## ABOUT THIS TASK
The lines you need are those holding the word "unfold"; pull them from the material.

SUPPLIED ENTRIES Start Marker

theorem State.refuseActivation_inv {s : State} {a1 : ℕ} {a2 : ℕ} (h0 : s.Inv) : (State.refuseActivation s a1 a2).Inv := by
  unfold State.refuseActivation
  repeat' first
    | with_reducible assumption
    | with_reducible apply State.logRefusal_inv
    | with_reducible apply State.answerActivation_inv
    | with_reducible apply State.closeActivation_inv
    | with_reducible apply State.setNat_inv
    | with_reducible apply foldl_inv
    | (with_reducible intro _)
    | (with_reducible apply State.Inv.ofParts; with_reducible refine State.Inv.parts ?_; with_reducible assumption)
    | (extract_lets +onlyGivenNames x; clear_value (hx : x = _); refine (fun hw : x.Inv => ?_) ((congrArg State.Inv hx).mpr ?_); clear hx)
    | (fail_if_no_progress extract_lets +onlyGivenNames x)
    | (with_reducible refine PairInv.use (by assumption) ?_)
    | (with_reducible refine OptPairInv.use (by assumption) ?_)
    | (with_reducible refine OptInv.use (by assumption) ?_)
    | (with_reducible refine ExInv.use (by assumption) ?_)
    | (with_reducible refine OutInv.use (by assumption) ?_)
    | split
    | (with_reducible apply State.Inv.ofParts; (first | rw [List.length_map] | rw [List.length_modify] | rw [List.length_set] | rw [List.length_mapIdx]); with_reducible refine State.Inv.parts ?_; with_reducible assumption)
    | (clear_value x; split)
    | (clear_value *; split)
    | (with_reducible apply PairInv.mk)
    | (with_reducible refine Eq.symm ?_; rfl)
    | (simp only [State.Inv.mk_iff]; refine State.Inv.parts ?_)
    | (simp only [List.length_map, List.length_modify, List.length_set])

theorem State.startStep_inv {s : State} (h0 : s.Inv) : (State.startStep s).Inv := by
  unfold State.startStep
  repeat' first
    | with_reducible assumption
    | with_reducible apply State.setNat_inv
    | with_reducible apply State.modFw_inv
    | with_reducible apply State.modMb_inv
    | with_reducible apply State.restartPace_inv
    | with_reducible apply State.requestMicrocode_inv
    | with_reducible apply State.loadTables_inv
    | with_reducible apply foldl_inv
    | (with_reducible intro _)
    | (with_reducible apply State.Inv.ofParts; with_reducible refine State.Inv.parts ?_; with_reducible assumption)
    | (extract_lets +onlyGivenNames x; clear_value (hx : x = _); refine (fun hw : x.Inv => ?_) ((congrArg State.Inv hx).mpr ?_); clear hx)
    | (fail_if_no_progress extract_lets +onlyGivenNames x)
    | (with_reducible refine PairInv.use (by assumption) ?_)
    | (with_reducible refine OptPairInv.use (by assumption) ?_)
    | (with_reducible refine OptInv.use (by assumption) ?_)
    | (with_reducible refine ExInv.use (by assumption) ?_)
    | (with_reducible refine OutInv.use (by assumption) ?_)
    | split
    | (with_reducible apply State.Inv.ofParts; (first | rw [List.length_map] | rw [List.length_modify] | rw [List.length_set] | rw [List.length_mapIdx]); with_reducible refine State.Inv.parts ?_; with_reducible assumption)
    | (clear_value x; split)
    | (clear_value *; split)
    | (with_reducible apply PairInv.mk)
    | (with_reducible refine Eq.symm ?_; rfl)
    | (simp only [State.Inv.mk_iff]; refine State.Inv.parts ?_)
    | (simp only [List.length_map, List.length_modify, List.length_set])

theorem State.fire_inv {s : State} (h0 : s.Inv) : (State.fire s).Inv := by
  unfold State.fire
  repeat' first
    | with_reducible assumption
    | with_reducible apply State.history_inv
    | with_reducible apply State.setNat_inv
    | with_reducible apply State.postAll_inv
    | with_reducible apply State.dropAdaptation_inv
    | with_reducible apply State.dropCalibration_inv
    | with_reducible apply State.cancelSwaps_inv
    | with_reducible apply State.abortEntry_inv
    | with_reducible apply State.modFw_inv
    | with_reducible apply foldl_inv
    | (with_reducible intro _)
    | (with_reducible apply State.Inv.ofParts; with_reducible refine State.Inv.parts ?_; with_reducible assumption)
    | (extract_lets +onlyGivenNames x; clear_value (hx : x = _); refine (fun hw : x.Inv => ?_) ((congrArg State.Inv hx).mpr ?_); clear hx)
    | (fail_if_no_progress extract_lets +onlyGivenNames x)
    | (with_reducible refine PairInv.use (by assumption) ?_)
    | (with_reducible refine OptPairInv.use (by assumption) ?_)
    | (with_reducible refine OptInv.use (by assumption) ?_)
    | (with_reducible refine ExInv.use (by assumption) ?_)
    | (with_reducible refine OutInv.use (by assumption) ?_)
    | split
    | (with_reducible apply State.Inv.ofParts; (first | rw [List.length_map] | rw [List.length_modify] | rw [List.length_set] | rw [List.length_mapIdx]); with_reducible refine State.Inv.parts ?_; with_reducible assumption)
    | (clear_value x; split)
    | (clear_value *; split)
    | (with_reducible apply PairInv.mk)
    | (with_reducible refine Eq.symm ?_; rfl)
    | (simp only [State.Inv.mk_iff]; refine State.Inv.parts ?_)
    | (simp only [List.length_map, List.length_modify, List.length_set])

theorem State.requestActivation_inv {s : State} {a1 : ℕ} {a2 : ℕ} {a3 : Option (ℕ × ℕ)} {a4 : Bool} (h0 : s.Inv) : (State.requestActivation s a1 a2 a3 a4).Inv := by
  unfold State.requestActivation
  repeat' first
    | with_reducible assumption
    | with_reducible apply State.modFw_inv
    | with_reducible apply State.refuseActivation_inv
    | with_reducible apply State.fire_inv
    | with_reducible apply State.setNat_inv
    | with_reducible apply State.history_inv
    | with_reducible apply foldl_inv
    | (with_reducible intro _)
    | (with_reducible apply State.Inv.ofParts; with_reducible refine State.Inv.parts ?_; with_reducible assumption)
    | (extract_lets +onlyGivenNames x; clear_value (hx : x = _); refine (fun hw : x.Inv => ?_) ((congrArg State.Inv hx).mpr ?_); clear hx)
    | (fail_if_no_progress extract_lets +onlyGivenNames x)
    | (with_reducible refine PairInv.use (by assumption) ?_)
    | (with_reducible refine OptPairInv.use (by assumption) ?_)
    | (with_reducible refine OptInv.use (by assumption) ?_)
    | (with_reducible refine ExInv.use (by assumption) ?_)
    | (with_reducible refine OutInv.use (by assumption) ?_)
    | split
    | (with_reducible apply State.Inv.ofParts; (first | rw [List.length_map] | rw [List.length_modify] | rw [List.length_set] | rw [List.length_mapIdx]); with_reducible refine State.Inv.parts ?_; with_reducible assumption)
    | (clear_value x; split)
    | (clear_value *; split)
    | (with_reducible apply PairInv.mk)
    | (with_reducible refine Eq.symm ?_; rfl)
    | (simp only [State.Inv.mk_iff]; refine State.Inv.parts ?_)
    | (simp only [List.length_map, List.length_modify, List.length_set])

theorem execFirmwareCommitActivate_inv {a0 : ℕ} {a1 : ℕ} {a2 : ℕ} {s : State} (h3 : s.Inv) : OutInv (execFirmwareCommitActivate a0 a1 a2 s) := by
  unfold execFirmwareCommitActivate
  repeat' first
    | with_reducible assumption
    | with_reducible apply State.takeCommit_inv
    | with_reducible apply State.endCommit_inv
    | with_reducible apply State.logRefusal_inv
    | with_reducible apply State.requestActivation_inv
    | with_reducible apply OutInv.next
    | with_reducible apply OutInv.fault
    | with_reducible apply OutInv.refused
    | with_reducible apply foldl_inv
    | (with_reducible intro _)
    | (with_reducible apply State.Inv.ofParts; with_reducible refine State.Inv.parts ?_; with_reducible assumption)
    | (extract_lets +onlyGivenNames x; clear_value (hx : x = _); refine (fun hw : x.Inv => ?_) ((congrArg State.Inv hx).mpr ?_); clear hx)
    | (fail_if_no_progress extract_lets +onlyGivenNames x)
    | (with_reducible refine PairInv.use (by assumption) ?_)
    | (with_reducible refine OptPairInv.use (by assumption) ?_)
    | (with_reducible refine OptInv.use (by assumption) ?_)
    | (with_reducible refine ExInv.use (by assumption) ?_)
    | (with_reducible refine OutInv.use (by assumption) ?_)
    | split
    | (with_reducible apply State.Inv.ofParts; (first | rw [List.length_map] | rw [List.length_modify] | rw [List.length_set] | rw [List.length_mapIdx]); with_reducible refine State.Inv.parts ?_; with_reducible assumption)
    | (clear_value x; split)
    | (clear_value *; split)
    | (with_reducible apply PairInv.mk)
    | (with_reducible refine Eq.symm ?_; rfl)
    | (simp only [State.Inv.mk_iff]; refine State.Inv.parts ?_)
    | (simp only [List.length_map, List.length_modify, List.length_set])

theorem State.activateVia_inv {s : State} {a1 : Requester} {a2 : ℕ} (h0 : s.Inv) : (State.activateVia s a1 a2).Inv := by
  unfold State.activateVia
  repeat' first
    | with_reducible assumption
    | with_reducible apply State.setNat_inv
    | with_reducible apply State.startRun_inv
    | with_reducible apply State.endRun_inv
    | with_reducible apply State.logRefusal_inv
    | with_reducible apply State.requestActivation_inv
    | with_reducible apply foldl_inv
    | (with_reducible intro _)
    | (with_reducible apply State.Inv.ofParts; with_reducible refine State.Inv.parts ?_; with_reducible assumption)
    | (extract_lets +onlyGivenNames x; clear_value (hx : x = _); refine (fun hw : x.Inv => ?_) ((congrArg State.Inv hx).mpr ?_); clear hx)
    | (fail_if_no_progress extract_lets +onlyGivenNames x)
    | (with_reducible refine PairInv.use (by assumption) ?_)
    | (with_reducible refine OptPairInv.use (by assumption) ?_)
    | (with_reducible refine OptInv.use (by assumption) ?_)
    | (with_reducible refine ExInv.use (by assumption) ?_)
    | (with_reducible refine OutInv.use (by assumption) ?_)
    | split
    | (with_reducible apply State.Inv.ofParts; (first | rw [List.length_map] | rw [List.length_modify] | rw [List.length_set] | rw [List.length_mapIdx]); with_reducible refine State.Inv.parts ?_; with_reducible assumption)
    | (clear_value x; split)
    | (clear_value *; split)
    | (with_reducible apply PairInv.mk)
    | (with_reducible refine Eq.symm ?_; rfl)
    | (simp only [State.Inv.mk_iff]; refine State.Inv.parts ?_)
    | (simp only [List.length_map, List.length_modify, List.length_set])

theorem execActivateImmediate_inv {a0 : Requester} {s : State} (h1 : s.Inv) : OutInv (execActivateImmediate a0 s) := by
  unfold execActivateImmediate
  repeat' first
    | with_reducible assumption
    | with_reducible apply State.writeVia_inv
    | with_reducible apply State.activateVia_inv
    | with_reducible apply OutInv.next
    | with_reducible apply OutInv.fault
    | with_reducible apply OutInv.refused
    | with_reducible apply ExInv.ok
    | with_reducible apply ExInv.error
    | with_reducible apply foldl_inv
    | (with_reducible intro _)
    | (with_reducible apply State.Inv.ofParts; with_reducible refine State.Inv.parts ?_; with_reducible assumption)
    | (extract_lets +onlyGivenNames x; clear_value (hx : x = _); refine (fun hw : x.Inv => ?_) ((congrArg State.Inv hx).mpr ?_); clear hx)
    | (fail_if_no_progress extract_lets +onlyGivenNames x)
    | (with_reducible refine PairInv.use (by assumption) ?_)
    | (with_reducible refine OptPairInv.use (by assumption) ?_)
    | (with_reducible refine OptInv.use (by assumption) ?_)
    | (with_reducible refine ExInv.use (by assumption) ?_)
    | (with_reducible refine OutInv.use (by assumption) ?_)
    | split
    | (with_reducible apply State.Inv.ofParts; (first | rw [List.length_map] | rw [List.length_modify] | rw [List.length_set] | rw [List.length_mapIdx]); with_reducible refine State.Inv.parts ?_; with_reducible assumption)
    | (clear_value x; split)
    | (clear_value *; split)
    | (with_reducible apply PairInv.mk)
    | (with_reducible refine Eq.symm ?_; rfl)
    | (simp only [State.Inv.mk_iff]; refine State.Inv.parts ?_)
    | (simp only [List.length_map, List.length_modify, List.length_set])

SUPPLIED ENTRIES End Marker

## SOLUTION TO THIS TASK
  unfold State.refuseActivation
  unfold State.startStep
  unfold State.fire
  unfold State.requestActivation
  unfold execFirmwareCommitActivate
  unfold State.activateVia
  unfold execActivateImmediate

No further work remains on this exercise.